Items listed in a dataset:

+--

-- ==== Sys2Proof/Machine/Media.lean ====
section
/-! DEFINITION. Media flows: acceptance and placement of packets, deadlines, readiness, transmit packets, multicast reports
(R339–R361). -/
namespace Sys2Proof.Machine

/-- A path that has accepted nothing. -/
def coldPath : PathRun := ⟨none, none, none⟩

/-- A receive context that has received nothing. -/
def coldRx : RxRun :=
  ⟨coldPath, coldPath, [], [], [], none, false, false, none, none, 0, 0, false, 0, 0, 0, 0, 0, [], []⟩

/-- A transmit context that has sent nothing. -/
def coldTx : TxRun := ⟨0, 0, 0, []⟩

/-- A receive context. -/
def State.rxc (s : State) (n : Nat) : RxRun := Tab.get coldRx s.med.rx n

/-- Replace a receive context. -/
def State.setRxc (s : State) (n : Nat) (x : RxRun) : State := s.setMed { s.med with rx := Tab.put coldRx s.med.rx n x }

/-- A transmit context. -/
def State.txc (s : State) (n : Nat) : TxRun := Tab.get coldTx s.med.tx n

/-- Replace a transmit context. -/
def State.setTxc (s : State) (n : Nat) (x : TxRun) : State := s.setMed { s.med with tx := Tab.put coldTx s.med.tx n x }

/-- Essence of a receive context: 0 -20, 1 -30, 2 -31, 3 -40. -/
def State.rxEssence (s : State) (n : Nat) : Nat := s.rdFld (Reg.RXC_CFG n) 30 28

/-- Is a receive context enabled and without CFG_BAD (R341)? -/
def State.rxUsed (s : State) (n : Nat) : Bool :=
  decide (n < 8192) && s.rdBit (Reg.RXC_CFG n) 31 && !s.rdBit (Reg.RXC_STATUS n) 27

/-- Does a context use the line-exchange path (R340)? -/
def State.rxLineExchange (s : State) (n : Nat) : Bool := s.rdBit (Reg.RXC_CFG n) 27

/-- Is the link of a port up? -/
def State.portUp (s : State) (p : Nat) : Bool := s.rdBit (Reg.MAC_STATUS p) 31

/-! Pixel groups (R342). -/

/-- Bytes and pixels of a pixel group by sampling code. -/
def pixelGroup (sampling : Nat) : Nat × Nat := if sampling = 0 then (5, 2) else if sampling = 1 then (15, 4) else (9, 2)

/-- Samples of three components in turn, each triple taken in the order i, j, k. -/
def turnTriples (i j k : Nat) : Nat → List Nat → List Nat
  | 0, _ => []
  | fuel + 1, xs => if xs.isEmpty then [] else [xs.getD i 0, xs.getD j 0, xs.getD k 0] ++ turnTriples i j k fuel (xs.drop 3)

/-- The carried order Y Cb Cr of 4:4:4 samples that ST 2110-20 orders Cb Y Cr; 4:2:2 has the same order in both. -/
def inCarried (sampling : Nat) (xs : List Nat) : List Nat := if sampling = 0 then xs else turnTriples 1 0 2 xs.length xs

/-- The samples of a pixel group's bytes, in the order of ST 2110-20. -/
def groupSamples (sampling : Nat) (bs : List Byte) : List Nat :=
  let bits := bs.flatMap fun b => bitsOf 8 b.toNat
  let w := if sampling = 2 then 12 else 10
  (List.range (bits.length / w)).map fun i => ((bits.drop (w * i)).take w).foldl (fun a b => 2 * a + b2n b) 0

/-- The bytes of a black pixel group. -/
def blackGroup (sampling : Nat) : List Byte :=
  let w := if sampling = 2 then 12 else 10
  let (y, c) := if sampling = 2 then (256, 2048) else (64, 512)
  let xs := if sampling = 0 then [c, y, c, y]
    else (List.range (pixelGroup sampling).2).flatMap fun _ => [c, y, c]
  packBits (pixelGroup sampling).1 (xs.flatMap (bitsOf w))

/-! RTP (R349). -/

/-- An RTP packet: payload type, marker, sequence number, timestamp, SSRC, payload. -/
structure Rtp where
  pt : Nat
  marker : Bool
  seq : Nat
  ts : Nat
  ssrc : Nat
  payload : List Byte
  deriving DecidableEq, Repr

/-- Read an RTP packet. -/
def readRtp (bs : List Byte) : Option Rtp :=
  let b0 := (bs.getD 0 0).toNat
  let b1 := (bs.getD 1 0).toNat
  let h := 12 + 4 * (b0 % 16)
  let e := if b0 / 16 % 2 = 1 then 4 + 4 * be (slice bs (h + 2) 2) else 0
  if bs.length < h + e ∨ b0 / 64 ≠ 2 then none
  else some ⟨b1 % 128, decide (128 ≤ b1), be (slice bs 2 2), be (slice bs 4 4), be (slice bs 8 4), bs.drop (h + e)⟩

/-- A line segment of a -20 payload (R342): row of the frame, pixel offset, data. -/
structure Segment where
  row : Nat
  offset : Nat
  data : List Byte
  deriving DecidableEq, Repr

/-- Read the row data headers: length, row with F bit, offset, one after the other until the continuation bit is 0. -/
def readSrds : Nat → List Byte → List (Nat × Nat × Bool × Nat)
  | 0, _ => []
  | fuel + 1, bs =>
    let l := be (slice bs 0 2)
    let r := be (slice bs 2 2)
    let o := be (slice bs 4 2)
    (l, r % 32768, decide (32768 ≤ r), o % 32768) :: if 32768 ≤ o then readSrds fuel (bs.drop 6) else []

+--

[WORK ITEM] Copy each line of the data above exactly as it appears.

[RESPONSE TO THE TASK]
-- ==== Sys2Proof/Machine/Media.lean ====
section
/-! DEFINITION. Media flows: acceptance and placement of packets, deadlines, readiness, transmit packets, multicast reports
(R339–R361). -/
namespace Sys2Proof.Machine

/-- A path that has accepted nothing. -/
def coldPath : PathRun := ⟨none, none, none⟩

/-- A receive context that has received nothing. -/
def coldRx : RxRun :=
  ⟨coldPath, coldPath, [], [], [], none, false, false, none, none, 0, 0, false, 0, 0, 0, 0, 0, [], []⟩

/-- A transmit context that has sent nothing. -/
def coldTx : TxRun := ⟨0, 0, 0, []⟩

/-- A receive context. -/
def State.rxc (s : State) (n : Nat) : RxRun := Tab.get coldRx s.med.rx n

/-- Replace a receive context. -/
def State.setRxc (s : State) (n : Nat) (x : RxRun) : State := s.setMed { s.med with rx := Tab.put coldRx s.med.rx n x }

/-- A transmit context. -/
def State.txc (s : State) (n : Nat) : TxRun := Tab.get coldTx s.med.tx n

/-- Replace a transmit context. -/
def State.setTxc (s : State) (n : Nat) (x : TxRun) : State := s.setMed { s.med with tx := Tab.put coldTx s.med.tx n x }

/-- Essence of a receive context: 0 -20, 1 -30, 2 -31, 3 -40. -/
def State.rxEssence (s : State) (n : Nat) : Nat := s.rdFld (Reg.RXC_CFG n) 30 28

/-- Is a receive context enabled and without CFG_BAD (R341)? -/
def State.rxUsed (s : State) (n : Nat) : Bool :=
  decide (n < 8192) && s.rdBit (Reg.RXC_CFG n) 31 && !s.rdBit (Reg.RXC_STATUS n) 27

/-- Does a context use the line-exchange path (R340)? -/
def State.rxLineExchange (s : State) (n : Nat) : Bool := s.rdBit (Reg.RXC_CFG n) 27

/-- Is the link of a port up? -/
def State.portUp (s : State) (p : Nat) : Bool := s.rdBit (Reg.MAC_STATUS p) 31

/-! Pixel groups (R342). -/

/-- Bytes and pixels of a pixel group by sampling code. -/
def pixelGroup (sampling : Nat) : Nat × Nat := if sampling = 0 then (5, 2) else if sampling = 1 then (15, 4) else (9, 2)

/-- Samples of three components in turn, each triple taken in the order i, j, k. -/
def turnTriples (i j k : Nat) : Nat → List Nat → List Nat
  | 0, _ => []
  | fuel + 1, xs => if xs.isEmpty then [] else [xs.getD i 0, xs.getD j 0, xs.getD k 0] ++ turnTriples i j k fuel (xs.drop 3)

/-- The carried order Y Cb Cr of 4:4:4 samples that ST 2110-20 orders Cb Y Cr; 4:2:2 has the same order in both. -/
def inCarried (sampling : Nat) (xs : List Nat) : List Nat := if sampling = 0 then xs else turnTriples 1 0 2 xs.length xs

/-- The samples of a pixel group's bytes, in the order of ST 2110-20. -/
def groupSamples (sampling : Nat) (bs : List Byte) : List Nat :=
  let bits := bs.flatMap fun b => bitsOf 8 b.toNat
  let w := if sampling = 2 then 12 else 10
  (List.range (bits.length / w)).map fun i => ((bits.drop (w * i)).take w).foldl (fun a b => 2 * a + b2n b) 0

/-- The bytes of a black pixel group. -/
def blackGroup (sampling : Nat) : List Byte :=
  let w := if sampling = 2 then 12 else 10
  let (y, c) := if sampling = 2 then (256, 2048) else (64, 512)
  let xs := if sampling = 0 then [c, y, c, y]
    else (List.range (pixelGroup sampling).2).flatMap fun _ => [c, y, c]
  packBits (pixelGroup sampling).1 (xs.flatMap (bitsOf w))

/-! RTP (R349). -/

/-- An RTP packet: payload type, marker, sequence number, timestamp, SSRC, payload. -/
structure Rtp where
  pt : Nat
  marker : Bool
  seq : Nat
  ts : Nat
  ssrc : Nat
  payload : List Byte
  deriving DecidableEq, Repr

/-- Read an RTP packet. -/
def readRtp (bs : List Byte) : Option Rtp :=
  let b0 := (bs.getD 0 0).toNat
  let b1 := (bs.getD 1 0).toNat
  let h := 12 + 4 * (b0 % 16)
  let e := if b0 / 16 % 2 = 1 then 4 + 4 * be (slice bs (h + 2) 2) else 0
  if bs.length < h + e ∨ b0 / 64 ≠ 2 then none
  else some ⟨b1 % 128, decide (128 ≤ b1), be (slice bs 2 2), be (slice bs 4 4), be (slice bs 8 4), bs.drop (h + e)⟩

/-- A line segment of a -20 payload (R342): row of the frame, pixel offset, data. -/
structure Segment where
  row : Nat
  offset : Nat
  data : List Byte
  deriving DecidableEq, Repr

/-- Read the row data headers: length, row with F bit, offset, one after the other until the continuation bit is 0. -/
def readSrds : Nat → List Byte → List (Nat × Nat × Bool × Nat)
  | 0, _ => []
  | fuel + 1, bs =>
    let l := be (slice bs 0 2)
    let r := be (slice bs 2 2)
    let o := be (slice bs 4 2)
    (l, r % 32768, decide (32768 ≤ r), o % 32768) :: if 32768 ≤ o then readSrds fuel (bs.drop 6) else []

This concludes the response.